Techno-economic Modelling and Multi-Objective Optimisation of a New Stand-alone Hybrid CPSD-SE/HWT System in Microgrids Power Generation Under Jordan Climatic Conditions

A microgrid system comprising of hybrid renewable energy systems (HRES) integrated with power cycles, and energy storage is one of the most efficient energy alternatives that are expected to satisfy the energy demands of remote regions and resolve the environmental problems posed by the use of fossil fuels in energy production. The Stirling engine cycle (SEC) is one of the best-known and most efficient technologies to produce electricity from low-grade heat resources. This system is suitable for residential and small commercial applications. The Stirling engine (SE) combined with a solar thermal system, particularly concentrated parabolic solar dish Stirling engine (CPSD-SE), provides a significant advantage over the conventional photovoltaic system (PV) when the overall cost of energy storage is taken into consideration.
The current study proposes and applies a novel multi-dimensional modelling technique based on artificial neural networks (ANN) for hourly solar radiation and wind speed data forecasting over six locations in Jordan. The developed model is the first attempt to integrate two ANN models simultaneously by using enormous meteorological data points for both solar radiation and wind speed prediction. The developed model requires only three parameters as inputs, and it can predict solar radiation and wind speed data simultaneously with high accuracy. As a result, the model provides a user-friendly model interface that can be utilised in the energy systems design process. Consequently, this model facilitates the implementation of renewable energy technologies in remote areas in which gathering of weather data is challenging. Meanwhile, the accuracy of the model has been tested by calculating the mean absolute percentage error (MAPE) and the correlation coefficient (R). Therefore, the model developed in this study can provide accurate weather data and inform decision makers for future instalments of energy systems.

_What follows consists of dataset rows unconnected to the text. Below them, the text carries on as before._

/-- R141 (with R52 and R177): a transfer that meets a misaligned or unmapped word ends in a Data Abort. The base register and the
pc keep their values, every listed SIMD&FP register becomes unknown, the ones outside the list and all else are unchanged. A
misaligned start is reported as Alignment at the start address; otherwise the report is Access at some unmapped word of the
transfer. -/
def Obligations.DataAbortState : Prop :=
  ∀ (i : Instr) (f : Form) (s : State), i.wellFormed = true → loadForm i = some f → Passes f.src s → BaseOk f s → Legal f →
    s.fpAccess = .enabled → NoWrap f s → ¬ ((startOf f s).toNat % 4 = 0 ∧ AllMapped f s) →
    ∃ kind addr t, exec i s = .fault (.dataAbort kind addr t) ∧
      ((startOf f s).toNat % 4 ≠ 0 → kind = .alignment ∧ addr = startOf f s) ∧
      ((startOf f s).toNat % 4 = 0 → kind = .access ∧
        ∃ k, 4 * k < f.bytes ∧ addr.toNat = (startOf f s).toNat + 4 * k ∧ ∃ b < 4, mappedAt s (addr.toNat + b) = false) ∧
      t.pc = s.pc ∧ t.itstate = s.itstate ∧ t.r = s.r ∧ t.unknownR = s.unknownR ∧ s.SameFixed t ∧
      (∀ h, inList f h → t.unknownS[h]? = some true) ∧ (∀ h, ¬ inList f h → SameHalf s t h)

/-- R61, R133: a transfer whose bytes cross from 0xFFFFFFFF to 0 is refused, whatever is mapped there (that it is refused before
any word is read, an Alignment abort included, is the model's choice: log 11). -/
def Obligations.AddressWrapIsRefused : Prop :=
  ∀ (i : Instr) (f : Form) (s : State), loadForm i = some f → Passes f.src s → BaseOk f s → Legal f →
    s.fpAccess = .enabled → ¬ NoWrap f s → exec i s = .refused .addressWrap

/-- R24: an instruction of any row that would complete, with a `pc + 4` past the top of the address space, is refused: one whose
condition fails (a no-operation by R134; UNDEFINED rows by log 17), a VLDM, VLDMDB or VPOP whose transfer is done, and one whose
constrained behaviour (R137, R138) advances pc. That the advance to exactly 2^32 counts as past it, and that the test stands at
the end of the instruction, is the model's choice (log 9). -/
def Obligations.PcWrapIsRefused : Prop :=
  ∀ (i : Instr) (s : State), 2 ^ 32 ≤ s.pc.toNat + 4 →
    (Fails (srcOf i) s → exec i s = .refused .pcWrap) ∧
    ∀ f, i.wellFormed = true → loadForm i = some f → Transfers f s ∨ ConstrainedAdvance f s → exec i s = .refused .pcWrap

/-- R42: an instruction whose list is not too long and that answers a next state changes only the listed SIMD&FP registers,
`R[n]` when it writes back, and the pc; one that fails its condition changes only the pc. `itstate` keeps its value under the
spec's own IT rule, and steps as in R33's sketch where the launch executes IT blocks (the model's choice to offer: log 13). -/
def Obligations.OnlyListBaseAndPcChange : Prop :=
  ∀ (i : Instr) (f : Form) (s t : State), loadForm i = some f → Fits f → exec i s = .next t →
    (∀ h, ¬ inList f h → SameHalf s t h) ∧ (∀ m, m ≠ f.n ∨ f.wback = false → SameR s t m) ∧
    t.pc = s.pc + 4 ∧ s.SameFixed t ∧ t.itstate = nextIt f.src s.itstate ∧
    (s.launch.itPolicy = .refuse → t.itstate = s.itstate) ∧ (Fails f.src s → t = advanced f.src s)

/-- R142, R51, R31, R32, R34: no row, whatever its operands and the constrained behaviour chosen, writes a flag, memory, the
instruction set, the endianness or a system register, or moves the pc other than by 4; an UNDEFINED row that answers a next
state (its condition failed: log 17) changes nothing else at all, but for the step of `itstate` in a launch that executes IT
blocks (log 13). -/
def Obligations.NoRowWritesFlagsOrMemory : Prop :=
  ∀ (i : Instr) (s t : State), exec i s = .next t →
    s.SameFixed t ∧ t.pc = s.pc + 4 ∧ (∀ a, Memory.read t.mem a = Memory.read s.mem a) ∧
    (isUndefinedRow i = true → t = advanced (srcOf i) s)

/-- R178: Undefined and HypTrap carry the state unchanged; a Data Abort of a list that is not too long leaves pc and every
general-purpose register as they were. -/
def Obligations.FaultsArePrecise : Prop :=
  ∀ (i : Instr) (s t : State),
    (exec i s = .fault (.undefined t) → t = s) ∧ (exec i s = .fault (.hypTrap t) → t = s) ∧
    (∀ (f : Form) kind addr, loadForm i = some f → Fits f → exec i s = .fault (.dataAbort kind addr t) →
      t.pc = s.pc ∧ t.r = s.r ∧ t.unknownR = s.unknownR ∧ s.SameFixed t ∧ ∀ h, inList f h → t.unknownS[h]? = some true)

/-- R86, R130: outside an IT block and with a base other than the PC, a T32 word does what the A32 word of the same bits with
cond = 1110 does. -/
def Obligations.T32ActsAsA32Always : Prop :=
  ∀ (D W : BitVec 1) (Rn Vd : BitVec 4) (imm8 : BitVec 8) (s : State), s.itstate = 0#8 → Rn ≠ 15#4 →
    exec (.vldmT1 D W Rn Vd imm8) s = exec (.vldmA1 14 D W Rn Vd imm8) s ∧
    exec (.vldmdbT1 D Rn Vd imm8) s = exec (.vldmdbA1 14 D Rn Vd imm8) s ∧
    exec (.vpopT1 D Vd imm8) s = exec (.vpopA1 14 D Vd imm8) s ∧
    exec (.undef001T1 D Rn Vd imm8) s = exec (.undef001A1 14 D Rn Vd imm8) s ∧
    exec (.undef111T1 D Rn Vd imm8) s = exec (.undef111A1 14 D Rn Vd imm8) s ∧
    exec (.vldmT2 D W Rn Vd imm8) s = exec (.vldmA2 14 D W Rn Vd imm8) s ∧
    exec (.vldmdbT2 D Rn Vd imm8) s = exec (.vldmdbA2 14 D Rn Vd imm8) s ∧
    exec (.vpopT2 D Vd imm8) s = exec (.vpopA2 14 D Vd imm8) s ∧
    exec (.undef001T2 D Rn Vd imm8) s = exec (.undef001A2 14 D Rn Vd imm8) s ∧
    exec (.undef111T2 D Rn Vd imm8) s = exec (.undef111A2 14 D Rn Vd imm8) s

/-- R143 (c): `VLDMDB Rn!, list` with `R[n] = a` leaves the very state that `VLDMIA Rn, list` with `R[n] = a - imm32` leaves. -/
def Obligations.DecrementBeforeIsIncrementFromLowerBase : Prop :=
  ∀ (c : BitVec 4) (D : BitVec 1) (Rn Vd : BitVec 4) (imm8 : BitVec 8) (s : State) (i j : Instr) (f : Form),
    (i = .vldmdbA1 c D Rn Vd imm8 ∧ j = .vldmA1 c D 0 Rn Vd imm8) ∨
      (i = .vldmdbA2 c D Rn Vd imm8 ∧ j = .vldmA2 c D 0 Rn Vd imm8) ∨
      (i = .vldmdbT1 D Rn Vd imm8 ∧ j = .vldmT1 D 0 Rn Vd imm8) ∨
      (i = .vldmdbT2 D Rn Vd imm8 ∧ j = .vldmT2 D 0 Rn Vd imm8) →
    loadForm i = some f → RunsNormally f s → s.unknownR[Rn.toNat]? = some false →
    ∃ t, exec i s = .next t ∧ exec j (s.writeR Rn.toNat (baseOf s Rn.toNat - BitVec.ofNat 32 (4 * imm8.toNat))) = .next t

/-- R143 (d): `VLDMIA Rn!, list` followed by `VLDMDB Rn!, list` reads the same bytes twice and restores `R[n]` (A1 and A2). -/
def Obligations.IncrementThenDecrementRestoresBase : Prop :=
  ∀ (c : BitVec 4) (D : BitVec 1) (Rn Vd : BitVec 4) (imm8 : BitVec 8) (s : State) (i j : Instr) (f : Form),
    (i = .vldmA1 c D 1 Rn Vd imm8 ∧ j = .vldmdbA1 c D Rn Vd imm8) ∨
      (i = .vldmA2 c D 1 Rn Vd imm8 ∧ j = .vldmdbA2 c D Rn Vd imm8) →
    loadForm i = some f → RunsNormally f s → s.pc.toNat + 8 < 2 ^ 32 →
    ∃ t u, exec i s = .next t ∧ exec j t = .next u ∧ u.d = t.d ∧ u.unknownS = t.unknownS ∧
      u.r[Rn.toNat]? = some (baseOf s Rn.toNat) ∧ (∀ m, m ≠ Rn.toNat → SameR s u m) ∧ u.pc = s.pc + 8 ∧ s.SameFixed u

/-! ## The step and runs -/

/-- R204: one step fetches the word `w[i]` at `pc = B + 4i` (R203) and decodes it by R91; the step refuses where the decoder
refuses, and else is the execution of the decoded instruction at the same state. -/
def Obligations.StepExecutesTheDecodedInstruction : Prop :=
  ∀ (s : State) (w : Word), Fetches s w →
    (∀ i, decodeWord s.iset w = .ok i → step s = exec i s) ∧
    (∀ x, decodeWord s.iset w = .reject x → step s = .refused (.notThisPage x))

/-- R24, R203, R205: a misaligned pc is refused; the end of the text and any pc that is at no instruction of it are refused, so
nothing runs outside the text. -/
def Obligations.NothingRunsOutsideTheText : Prop :=
  ∀ s : State,
    (s.iset = .a32 ∧ s.pc.toNat % 4 ≠ 0 ∨ s.iset = .t32 ∧ s.pc.toNat % 2 ≠ 0 → step s = .refused .pcMisaligned) ∧
    (pcAligned s.iset s.pc = true → s.pc.toNat = s.launch.base.toNat + 4 * s.launch.text.length →
      step s = .refused .endOfText) ∧
    (pcAligned s.iset s.pc = true → s.inText = false → step s = .refused .outsideText)

/-- The host's placing of one instruction (the model's convention: log 5, log 6): the very next step runs the instruction that
the decoder reads from those bits. -/
def Obligations.PlacedWordRuns : Prop :=
  ∀ (s : State) (nbits w : Nat) (i : Instr), decodeTableWord nbits w = some i →
    step (s.withFetchWord nbits w) = exec i (s.withFetchWord nbits w)

/-- The launch state `State.reset` meets the invariant, and has `itstate` 0 as R43 says (its other values are the model's own
choice: log 2, log 3). -/
def Obligations.ResetMeetsTheInvariant : Prop :=
  State.reset.Inv ∧ State.reset.itstate = 0#8

/-- Every step keeps the invariant: memory canonical, pc aligned and in the text or at its end, `itstate` 0 under the spec's IT
rule (R24, R33, R50, R203, R205). -/
def Obligations.StepKeepsTheInvariant : Prop :=
  ∀ s t : State, s.Inv → step s = .next t → t.Inv

/-- R205: a run takes at most as many steps as instructions remain, each step moves the pc by 4, and a run that has taken that
many is at the end of the text. -/
def Obligations.RunsAreFinite : Prop :=
  ∀ (s t : State) (k : Nat), s.Inv → Host.Core.run Sys2Proof.core k s = .next t →
    k ≤ s.remaining ∧ t.pc.toNat = s.pc.toNat + 4 * k ∧ (k = s.remaining ↔ t.ended = true)

/-- R63, R67: memory is constant throughout a run, every read of an address returns the launch value, and so are the text, the
flags, the endianness and the instruction set. -/
def Obligations.MemoryIsConstantInARun : Prop :=
  ∀ (s t : State) (k : Nat), Host.Core.run Sys2Proof.core k s = .next t →
    s.SameFixed t ∧ ∀ a : Word, t.memRead a = s.memRead a
end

Further, a novel hybrid renewable energy-based microgrid power system is proposed, designed and techno-economically assessed. The system consists of a CPSD-SE and a horizontal axis wind turbine (HWT) integrated with a battery bank. The novelty of the study lies in replacing conventional hybrid systems, such as a typical PV/wind assembly, with a novel solar dish/wind turbine system that has the potential to achieve higher efficiencies and financial competitiveness. The CPSD-SE serves as the primary source of electrical power generation while the HWT, in conjunction with a battery bank, supplies backup electricity when the primary source of power is unavailable. The system has been designed through advanced modelling in the MATLAB/Simulink® environment that efficiently integrates the individual energy technologies. A technical sensitivity analysis has been performed for all the units in order to reduce the respective design limits and identify optimum operational windows. Further, the performance of the model has been tested at two locations in Jordan, and a thorough techno-economic analysis of the integrated system has been conducted.
The predicted power that is generated by the system is in the range of 100 kWe and 1500 kWe, and the system performance throughout one year has been investigated dynamically via rigorous modelling. In addition, a techno-economic sensitivity analysis has been carried out to study the performance of the integrated hybrid system under the meteorological data for the city of Mafraq, Jordan using MATLAB/Simulink®. The main aim of the study is to carry out a post-design analysis of the new hybrid CPSD-SE/HWT system and calculate the generated power and efficiency. Furthermore, a multi-objective optimisation-based genetic algorithm (GA) approach has been applied in which the total levelised cost of electricity (LCOEtot) and the average overall annual efficiency (ηtot) of the system are simultaneously optimised. The developed model is validated using published results. In conclusion, the obtained results reveal that the optimised model of the microgrid can substantially improve the overall efficiency and reduce the LCOEtot.